Classement par charges :
En juillet, la majorité des exécutions concernaient des délits liés à la drogue, soit 33 cas, soit 60 % de tous les cas.
– idéologique : 1 cas
– Meurtre prémédité : 20 cas
– Crimes liés à la drogue : 33 cas
– Viol : 1 cas
Séparation des exécutions selon les provinces
Selon les statistiques de Hengaw, au cours du mois dernier, le plus grand nombre d’exécutions a été appliqué dans les prisons des provinces du Khorasan du Sud et du Khorasan du Razavi, avec 8 cas chacune. Dans les prisons de la province de Fars, 7 cas ont été enregistrés et dans la province du Lorestan, 5 cas.
– Provinces du Khorasan du Sud et du Khorasan-e Razavi : 8 cas chacune
– Province du Fars : 7 cas
– Province du Lorestan : 5 cas
– Provinces d’Alborz et d’Azerbaïdjan oriental : 4 cas chacune
– Province d’Hormozgan : 3 cas
– Provinces de Kermanshah, Golestan, Zanjan, Qazvin, Sistan-et-Baloutchistan et Azerbaïdjan occidental (Urmia) : 2 cas chacune
– Provinces de Gilan, Mazandaran, Kohgiluyeh et Boyer-Ahmad et Qom : 1 cas chacune (via Hengaw)
TURQUIE – Aujourd’hui, les mères du samedi, rassemblées pour leur 1010e veillée hebdomadaire à Istanbul / Galatasaray pour Süleyman Cihan, un enseignant kurde assassiné en détention, ont déclaré que même si les auteurs de Cihan étaient connus, le dossier avait été clos pour « délai de prescription » et ses assassins protégés.

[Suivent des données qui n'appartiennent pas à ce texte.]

@[simp] theorem modWt_pending (t : Fin 4) (f : Trk → Trk) (s : State) : (modWt t f s).pending = s.pending := (rfl)
@[simp] theorem modWt_free (t : Fin 4) (f : Trk → Trk) (s : State) : (modWt t f s).free = s.free := (rfl)
@[simp] theorem modWt_out (t : Fin 4) (f : Trk → Trk) (s : State) : (modWt t f s).out = s.out := (rfl)
@[simp] theorem modWt_later (t : Fin 4) (f : Trk → Trk) (s : State) : (modWt t f s).later = s.later := (rfl)
@[simp] theorem modWt_dom (t : Fin 4) (f : Trk → Trk) (s : State) : (modWt t f s).dom = s.dom := (rfl)
@[simp] theorem modWt_tb (t : Fin 4) (f : Trk → Trk) (s : State) : (modWt t f s).tb = s.tb := (rfl)
@[simp] theorem modWt_shadows (t : Fin 4) (f : Trk → Trk) (s : State) : (modWt t f s).shadows = s.shadows := (rfl)
@[simp] theorem modWt_ch (t : Fin 4) (f : Trk → Trk) (s : State) : (modWt t f s).ch = s.ch := (rfl)
@[simp] theorem modWt_te (t : Fin 4) (f : Trk → Trk) (s : State) : (modWt t f s).te = s.te := (rfl)
@[simp] theorem modWt_win (t : Fin 4) (f : Trk → Trk) (s : State) : (modWt t f s).win = s.win := (rfl)
@[simp] theorem modWt_wt (t : Fin 4) (f : Trk → Trk) (s : State) : (modWt t f s).wt = s.wt.set t (f s.wt[t]) := (rfl)
@[simp] theorem modWt_pin (t : Fin 4) (f : Trk → Trk) (s : State) : (modWt t f s).pin = s.pin := (rfl)
@[simp] theorem modWt_pins (t : Fin 4) (f : Trk → Trk) (s : State) : (modWt t f s).pins = s.pins := (rfl)
@[simp] theorem modWt_cis (t : Fin 4) (f : Trk → Trk) (s : State) : (modWt t f s).cis = s.cis := (rfl)
@[simp] theorem modWt_well (t : Fin 4) (f : Trk → Trk) (s : State) : (modWt t f s).well = s.well := (rfl)
@[simp] theorem modWt_pump (t : Fin 4) (f : Trk → Trk) (s : State) : (modWt t f s).pump = s.pump := (rfl)
@[simp] theorem modWt_ic (t : Fin 4) (f : Trk → Trk) (s : State) : (modWt t f s).ic = s.ic := (rfl)
@[simp] theorem modWt_link (t : Fin 4) (f : Trk → Trk) (s : State) : (modWt t f s).link = s.link := (rfl)
@[simp] theorem modWt_se (t : Fin 4) (f : Trk → Trk) (s : State) : (modWt t f s).se = s.se := (rfl)
@[simp] theorem modWt_seg (t : Fin 4) (f : Trk → Trk) (s : State) : (modWt t f s).seg = s.seg := (rfl)
@[simp] theorem modWt_job (t : Fin 4) (f : Trk → Trk) (s : State) : (modWt t f s).job = s.job := (rfl)
@[simp] theorem modWt_sc (t : Fin 4) (f : Trk → Trk) (s : State) : (modWt t f s).sc = s.sc := (rfl)
@[simp] theorem modWt_scs (t : Fin 4) (f : Trk → Trk) (s : State) : (modWt t f s).scs = s.scs := (rfl)
@[simp] theorem modWt_rcd (t : Fin 4) (f : Trk → Trk) (s : State) : (modWt t f s).rcd = s.rcd := (rfl)
@[simp] theorem modWt_sys (t : Fin 4) (f : Trk → Trk) (s : State) : (modWt t f s).sys = s.sys := (rfl)
@[simp] theorem modWt_calm (t : Fin 4) (f : Trk → Trk) (s : State) : (modWt t f s).calm = s.calm := (rfl)

@[simp] theorem modPin_pending (p : Fin 288) (f : Pin → Pin) (s : State) : (modPin p f s).pending = s.pending := (rfl)
@[simp] theorem modPin_free (p : Fin 288) (f : Pin → Pin) (s : State) : (modPin p f s).free = s.free := (rfl)
@[simp] theorem modPin_out (p : Fin 288) (f : Pin → Pin) (s : State) : (modPin p f s).out = s.out := (rfl)
@[simp] theorem modPin_later (p : Fin 288) (f : Pin → Pin) (s : State) : (modPin p f s).later = s.later := (rfl)
@[simp] theorem modPin_dom (p : Fin 288) (f : Pin → Pin) (s : State) : (modPin p f s).dom = s.dom := (rfl)
@[simp] theorem modPin_tb (p : Fin 288) (f : Pin → Pin) (s : State) : (modPin p f s).tb = s.tb := (rfl)
@[simp] theorem modPin_shadows (p : Fin 288) (f : Pin → Pin) (s : State) : (modPin p f s).shadows = s.shadows := (rfl)
@[simp] theorem modPin_ch (p : Fin 288) (f : Pin → Pin) (s : State) : (modPin p f s).ch = s.ch := (rfl)
@[simp] theorem modPin_te (p : Fin 288) (f : Pin → Pin) (s : State) : (modPin p f s).te = s.te := (rfl)
@[simp] theorem modPin_win (p : Fin 288) (f : Pin → Pin) (s : State) : (modPin p f s).win = s.win := (rfl)
@[simp] theorem modPin_wt (p : Fin 288) (f : Pin → Pin) (s : State) : (modPin p f s).wt = s.wt := (rfl)
@[simp] theorem modPin_pin (p : Fin 288) (f : Pin → Pin) (s : State) : (modPin p f s).pin = s.pin.set p (f s.pin[p]) := (rfl)
@[simp] theorem modPin_pins (p : Fin 288) (f : Pin → Pin) (s : State) : (modPin p f s).pins = s.pins := (rfl)
@[simp] theorem modPin_cis (p : Fin 288) (f : Pin → Pin) (s : State) : (modPin p f s).cis = s.cis := (rfl)
@[simp] theorem modPin_well (p : Fin 288) (f : Pin → Pin) (s : State) : (modPin p f s).well = s.well := (rfl)
@[simp] theorem modPin_pump (p : Fin 288) (f : Pin → Pin) (s : State) : (modPin p f s).pump = s.pump := (rfl)
@[simp] theorem modPin_ic (p : Fin 288) (f : Pin → Pin) (s : State) : (modPin p f s).ic = s.ic := (rfl)
@[simp] theorem modPin_link (p : Fin 288) (f : Pin → Pin) (s : State) : (modPin p f s).link = s.link := (rfl)
@[simp] theorem modPin_se (p : Fin 288) (f : Pin → Pin) (s : State) : (modPin p f s).se = s.se := (rfl)
@[simp] theorem modPin_seg (p : Fin 288) (f : Pin → Pin) (s : State) : (modPin p f s).seg = s.seg := (rfl)
@[simp] theorem modPin_job (p : Fin 288) (f : Pin → Pin) (s : State) : (modPin p f s).job = s.job := (rfl)
@[simp] theorem modPin_sc (p : Fin 288) (f : Pin → Pin) (s : State) : (modPin p f s).sc = s.sc := (rfl)
@[simp] theorem modPin_scs (p : Fin 288) (f : Pin → Pin) (s : State) : (modPin p f s).scs = s.scs := (rfl)
@[simp] theorem modPin_rcd (p : Fin 288) (f : Pin → Pin) (s : State) : (modPin p f s).rcd = s.rcd := (rfl)
@[simp] theorem modPin_sys (p : Fin 288) (f : Pin → Pin) (s : State) : (modPin p f s).sys = s.sys := (rfl)
@[simp] theorem modPin_calm (p : Fin 288) (f : Pin → Pin) (s : State) : (modPin p f s).calm = s.calm := (rfl)
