theorem jobBlockRead_keeps {l : List Part} {s x : State} {p : Port} {off : Nat} (h : OnlyIn l s x) (hl : Covers [.job] l) :
    OnlyIn l s (jobBlockRead p off x).1 := by
  unfold jobBlockRead
  repeat' (first | with_reducible assumption | with_reducible apply lineRead_keeps | with_reducible apply plain_keeps | exact hl.sub (by decide) | with_reducible refine fst_keeps (by assumption) ?_ | intro _ _ _ | dsimp only | split)

theorem jobBlockWrite_keeps {l : List Part} {s x : State} {p : Port} {off : Nat} {v : Word} (h : OnlyIn l s x) (hl : Covers [.job, .rcd] l) :
    OnlyIn l s (jobBlockWrite p off v x) := by
  unfold jobBlockWrite
  repeat' (first | with_reducible assumption | with_reducible apply lineWrite_keeps | exact hl.sub (by decide) | with_reducible refine fst_keeps (by assumption) ?_ | intro _ _ _ | dsimp only | split)

theorem convRead_keeps {l : List Part} {s x : State} {c : Fin 2} {off : Nat} (h : OnlyIn l s x) (hl : Covers [.sc] l) :
    OnlyIn l s (convRead c off x).1 := by
  unfold convRead
  repeat' (first | with_reducible assumption | with_reducible apply modSc_keeps | with_reducible apply readClear_keeps | with_reducible apply plain_keeps | exact hl.sub (by decide) | with_reducible refine fst_keeps (by assumption) ?_ | intro _ _ _ | dsimp only | split)

theorem scCmdWrite_keeps {l : List Part} {s x : State} {c : Fin 2} {v : Word} (h : OnlyIn l s x) (hl : Covers [.later, .sc, .scs, .sys] l) :
    OnlyIn l s (scCmdWrite c v x) := by
  unfold scCmdWrite
  repeat' (first | with_reducible assumption | with_reducible apply trimCal_keeps | with_reducible apply scAnswer_keeps | with_reducible apply selfCal_keeps | with_reducible apply scInject_keeps | with_reducible apply scStop_keeps | with_reducible apply scStart_keeps | exact hl.sub (by decide) | with_reducible refine fst_keeps (by assumption) ?_ | intro _ _ _ | dsimp only | split)

theorem convWrite_keeps {l : List Part} {s x : State} {c : Fin 2} {off : Nat} {v : Word} (h : OnlyIn l s x) (hl : Covers [.later, .sc, .scs, .sys] l) :
    OnlyIn l s (convWrite c off v x) := by
  unfold convWrite
  repeat' (first | with_reducible assumption | with_reducible apply scCmdWrite_keeps | with_reducible apply modSc_keeps | with_reducible apply scGuarded_keeps | with_reducible apply writeBufLen_keeps | with_reducible apply writeBufRd_keeps | exact hl.sub (by decide) | with_reducible refine fst_keeps (by assumption) ?_ | intro _ _ _ | dsimp only | split)

theorem scBlockRead_keeps {l : List Part} {s x : State} {off : Nat} (h : OnlyIn l s x) (hl : Covers [.sc, .scs] l) :
    OnlyIn l s (scBlockRead off x).1 := by
  unfold scBlockRead
  repeat' (first | with_reducible assumption | with_reducible apply modScs_keeps | with_reducible apply convRead_keeps | with_reducible apply readClear_keeps | with_reducible apply plain_keeps | exact hl.sub (by decide) | with_reducible refine fst_keeps (by assumption) ?_ | intro _ _ _ | dsimp only | split)

theorem scBlockWrite_keeps {l : List Part} {s x : State} {off : Nat} {v : Word} (h : OnlyIn l s x) (hl : Covers [.later, .sc, .scs, .sys] l) :
    OnlyIn l s (scBlockWrite off v x) := by
  unfold scBlockWrite
  repeat' (first | with_reducible assumption | with_reducible apply modScs_keeps | with_reducible apply convWrite_keeps | exact hl.sub (by decide) | with_reducible refine fst_keeps (by assumption) ?_ | intro _ _ _ | dsimp only | split)

theorem linkRead_keeps {l : List Part} {s x : State} {off : Nat} (h : OnlyIn l s x) (hl : Covers [.link] l) :
    OnlyIn l s (linkRead off x).1 := by
  unfold linkRead
  repeat' (first | with_reducible assumption | with_reducible apply modPort_keeps | with_reducible apply modLink_keeps | with_reducible apply readClear_keeps | with_reducible apply plain_keeps | exact hl.sub (by decide) | with_reducible refine fst_keeps (by assumption) ?_ | intro _ _ _ | dsimp only | split)

theorem linkCmdWrite_keeps {l : List Part} {s x : State} {v : Word} (h : OnlyIn l s x) (hl : Covers [.link, .calm] l) :
    OnlyIn l s (linkCmdWrite v x) := by
  unfold linkCmdWrite
  repeat' (first | with_reducible assumption | with_reducible apply linkSend_keeps | with_reducible apply linkRxpop_keeps | with_reducible apply linkAnswer_keeps | with_reducible apply linkCommit_keeps | exact hl.sub (by decide) | with_reducible refine fst_keeps (by assumption) ?_ | intro _ _ _ | dsimp only | split)

theorem linkWrite_keeps {l : List Part} {s x : State} {off : Nat} {v : Word} (h : OnlyIn l s x) (hl : Covers [.dom, .tb, .link, .calm] l) :
    OnlyIn l s (linkWrite off v x) := by
  unfold linkWrite
  repeat' (first | with_reducible assumption | with_reducible apply writeLinkCfg_keeps | with_reducible apply linkCmdWrite_keeps | with_reducible apply modLink_keeps | exact hl.sub (by decide) | with_reducible refine fst_keeps (by assumption) ?_ | intro _ _ _ | dsimp only | split)

theorem recRead_keeps {l : List Part} {s x : State} {off : Nat} (h : OnlyIn l s x) (hl : Covers [.rcd] l) :
    OnlyIn l s (recRead off x).1 := by
  unfold recRead
  repeat' (first | with_reducible assumption | with_reducible apply modRcd_keeps | with_reducible apply readClear_keeps | with_reducible apply plain_keeps | exact hl.sub (by decide) | with_reducible refine fst_keeps (by assumption) ?_ | intro _ _ _ | dsimp only | split)

theorem recGuarded_keeps {l : List Part} {s x : State} {f : Recorder → Recorder} (h : OnlyIn l s x) (hl : Covers [.rcd] l) :
    OnlyIn l s (recGuarded f x) := by
  unfold recGuarded
  repeat' (first | with_reducible assumption | with_reducible apply recAnswer_keeps | with_reducible apply modRcd_keeps | exact hl.sub (by decide) | with_reducible refine fst_keeps (by assumption) ?_ | intro _ _ _ | dsimp only | split)

theorem recCmdWrite_keeps {l : List Part} {s x : State} {v : Word} (h : OnlyIn l s x) (hl : Covers [.pin, .pins, .rcd, .sys] l) :
    OnlyIn l s (recCmdWrite v x) := by
  unfold recCmdWrite
  repeat' (first | with_reducible assumption | with_reducible apply recReplay_keeps | with_reducible apply recFreeze_keeps | with_reducible apply recStart_keeps | with_reducible apply recAnswer_keeps | with_reducible apply recStop_keeps | exact hl.sub (by decide) | with_reducible refine fst_keeps (by assumption) ?_ | intro _ _ _ | dsimp only | split)

theorem recWrite_keeps {l : List Part} {s x : State} {off : Nat} {v : Word} (h : OnlyIn l s x) (hl : Covers [.pin, .pins, .rcd, .sys] l) :
    OnlyIn l s (recWrite off v x) := by
  unfold recWrite
  repeat' (first | with_reducible assumption | with_reducible apply recCmdWrite_keeps | with_reducible apply modRcd_keeps | with_reducible apply rpqAppend_keeps | with_reducible apply recGuarded_keeps | with_reducible apply recLevel_keeps | exact hl.sub (by decide) | with_reducible refine fst_keeps (by assumption) ?_ | intro _ _ _ | dsimp only | split)

theorem spiStatusByte_keeps {l : List Part} {s x : State}  (h : OnlyIn l s x) (hl : Covers [.out, .sys] l) :
    OnlyIn l s (spiStatusByte  x) := by
  unfold spiStatusByte
  repeat' (first | with_reducible assumption | with_reducible apply modSys_keeps | with_reducible apply emit_keeps | exact hl.sub (by decide) | with_reducible refine fst_keeps (by assumption) ?_ | intro _ _ _ | dsimp only | split)

theorem spiError_keeps {l : List Part} {s x : State}  (h : OnlyIn l s x) (hl : Covers [.sys] l) :
    OnlyIn l s (spiError  x) := by
  unfold spiError
  repeat' (first | with_reducible assumption | with_reducible apply modSys_keeps | exact hl.sub (by decide) | with_reducible refine fst_keeps (by assumption) ?_ | intro _ _ _ | dsimp only | split)

end Sys2Proof.Machine
end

Süleyman Cihan, un jeune communiste kurde originaire de Dersim et père de deux enfants, fut kidnappé par des policiers en civils le 29 juillet 1981 à Kadıköy, Istanbul. Il fut assassiné et enterré en catimini dans un cimetière d’Istanbul. Depuis plus de 33 ans, sa famille milite pour faire juger les assassins de Süleyman Cihan.
Depuis plus de 29 ans, les mères du samedi s’arment d’œillets contre la police turque
Le samedi 27 mai 1995, les Mères du Samedi (en kurde: Dayikên Şemiyê, en turc: Cumartesi Anneleri) descendaient pour la première fois sur la place Galatasaray, à Istanbul, pour exiger la fin des disparitions forcées et demander qu’on leur rende leurs proches portés disparus.
Les « mères du samedi » reproche l’État turc de ne pas avoir enquêté sérieusement pour établir la vérité sur ceux qui ont disparu après leur mise en détention par les autorités turques.
Selon l’Association des droits de l’Homme (IHD), entre 1992 et 1996, 792 disparitions forcés et meurtres (de journalistes, syndicalistes, médecins, enseignants, enfants ou simples paysans) par l’État ont été signalés dans les régions kurdes de Turquie.